Action item: Go through the listing below and output exactly the line with "def Memory.cells (off", the line with "def State.bufByte (s", and each line between; omit the rest.

Extracted records:

-- ==== Sys2Proof/Machine/Ops.lean ====
section
/-! DEFINITION. The operations the commands share: how a command ends (spec/60_exceptions.md R108, R112, R113), BUF
(20_memory.md R35, 00_scope.md R10), the address map (R28) and the accesses that are no command (R30 to R32). -/

namespace Sys2Proof.Machine

/-! ### How a command ends -/

/-- Failure entry, the device's only form of taking an exception (60_exceptions.md R112): `ERRF <- 1; ERR <- code;
VOK <- 0` "and nothing else". Nothing is saved and control goes nowhere (R108, R112). -/
def State.raise (s : State) (c : ErrCode) : State :=
  { s with errf := true, err := c, vok := false }

/-- Successful completion (60_exceptions.md R113): `ERRF <- 0; ERR <- 0x00; VOK <- 0`. There is no return from a failure
(R114): the next success erases its record. -/
def State.succeed (s : State) : State :=
  { s with errf := false, err := .none, vok := false }

/-- What a KEY write does beside the byte: `RKVALID <- 0` and `RK[i] <- 0` for all i (10_state.md R18). -/
def State.dropRoundKeys (s : State) : State :=
  { s with rkvalid := false, rk := Vector.replicate 16 0 }

/-! ### BUF -/

/-- The byte listed at an offset; none where nothing has been written since the hardware reset. -/
def Memory.lookup : List Host.Cell → Nat → Option Byte
  | [], _ => none
  | c :: m, a => if c.1 = a then some c.2 else Memory.lookup m a

/-- The cells of a byte string laid at offset `off`. -/
def Memory.cells (off : Nat) : Bytes → List Host.Cell
  | [] => []
  | b :: bs => (off, b) :: Memory.cells (off + 1) bs

/-- The list with the bytes `bs` written at `off`: what lies below, the new bytes, what lies above. -/
def Memory.writeBytes (m : List Host.Cell) (off : Nat) (bs : Bytes) : List Host.Cell :=
  m.filter (fun c => decide (c.1 < off)) ++ Memory.cells off bs
    ++ m.filter (fun c => decide (off + bs.length ≤ c.1))

/-- The canonical form: offsets strictly rising. An unlisted offset has no written value, so no entry repeats it. -/
abbrev Memory.wf (m : List Host.Cell) : Prop := m.Pairwise (fun c c' => c.1 < c'.1)

/-- `BUF[off]`: the byte written there, or the free value the hardware reset left (10_state.md R23; log entry 1). -/
def State.bufByte (s : State) (off : Nat) : Byte :=
  (Memory.lookup s.buf off).getD (Config.powerOnByte s.powerOns off)

/-- MemRead(off, n): "the n-byte string BUF[off] .. BUF[off+n-1]" (00_scope.md R10). -/
def State.memRead (s : State) (off n : Nat) : Bytes :=
  (List.range n).map fun i => s.bufByte (off + i)

/-- MemWrite(off, len(out), out): "BUF[off+i] <- s[i]" (00_scope.md R10). -/
def State.memWrite (s : State) (off : Nat) (out : Bytes) : State :=
  { s with buf := Memory.writeBytes s.buf off out }

/-! ### The address map -/

/-- What a host address names (20_memory.md R28). -/
inductive Place where
  | cmd
  | status
  | err
  /-- byte i of a multi-byte register, 0 the most significant -/
  | reg (r : Reg) (i : Nat)
  /-- byte j of RK[i] -/
  | rk (i j : Nat)
  /-- BUF[off] -/
  | buf (off : Nat)
  | reserved
  deriving DecidableEq, Repr

/-- The map of 20_memory.md R28. -/
def locate (c : Config) (a : Nat) : Place :=
  if a = 0x0000 then .cmd
  else if a = 0x0001 then .status
  else if a = 0x0002 then .err
  else if 0x0040 ≤ a ∧ a < 0x00A0 then .rk ((a - 0x0040) / 6) ((a - 0x0040) % 6)
  else if 0x4000 ≤ a ∧ a < 0x4000 + c.bufBytes then .buf (a - 0x4000)
  else
    match Reg.all.find? (fun r => decide (r.base ≤ a) && decide (a < r.base + r.width c)) with
    | some r => .reg r (a - r.base)
    | none => .reserved

/-- HostRead(a): the byte returned, "without changing any state" (20_memory.md R30). -/
def State.hostRead (s : State) (a : Addr) : Byte :=
  match locate s.cfg a.toNat with
  | .cmd => 0x00
  | .status => s.statusByte
  | .err => s.err.code
  | .reg r i => (s.regBytes r).getD i 0
  | .rk i j => (s.rkBytes i).getD j 0
  | .buf off => s.bufByte off
  | .reserved => 0x00

/-- HostWrite(a, b) at any address but CMD's (20_memory.md R31): a writable register's byte, a byte of KEY with its side
effect (10_state.md R18), a byte of BUF, or no effect (R32; DESIGN CHOICE, log entry 8). At CMD it stores nothing (R14); the command is `hostWrite`'s. -/
def State.storeByte (s : State) (a : Addr) (b : Byte) : State :=
  match locate s.cfg a.toNat with
  | .reg r i =>
    if r.hostWritable then
      let s' := s.putReg r ((s.regBytes r).set i b)
      if r = .key then s'.dropRoundKeys else s'
    else s
  | .buf off => s.memWrite off [b]
  | .cmd => s
  | .status => s
  | .err => s
  | .rk _ _ => s
  | .reserved => s

end Sys2Proof.Machine
end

Answer space:
def Memory.cells (off : Nat) : Bytes → List Host.Cell
  | [] => []
  | b :: bs => (off, b) :: Memory.cells (off + 1) bs

/-- The list with the bytes `bs` written at `off`: what lies below, the new bytes, what lies above. -/
def Memory.writeBytes (m : List Host.Cell) (off : Nat) (bs : Bytes) : List Host.Cell :=
  m.filter (fun c => decide (c.1 < off)) ++ Memory.cells off bs
    ++ m.filter (fun c => decide (off + bs.length ≤ c.1))

/-- The canonical form: offsets strictly rising. An unlisted offset has no written value, so no entry repeats it. -/
abbrev Memory.wf (m : List Host.Cell) : Prop := m.Pairwise (fun c c' => c.1 < c'.1)

/-- `BUF[off]`: the byte written there, or the free value the hardware reset left (10_state.md R23; log entry 1). -/
def State.bufByte (s : State) (off : Nat) : Byte :=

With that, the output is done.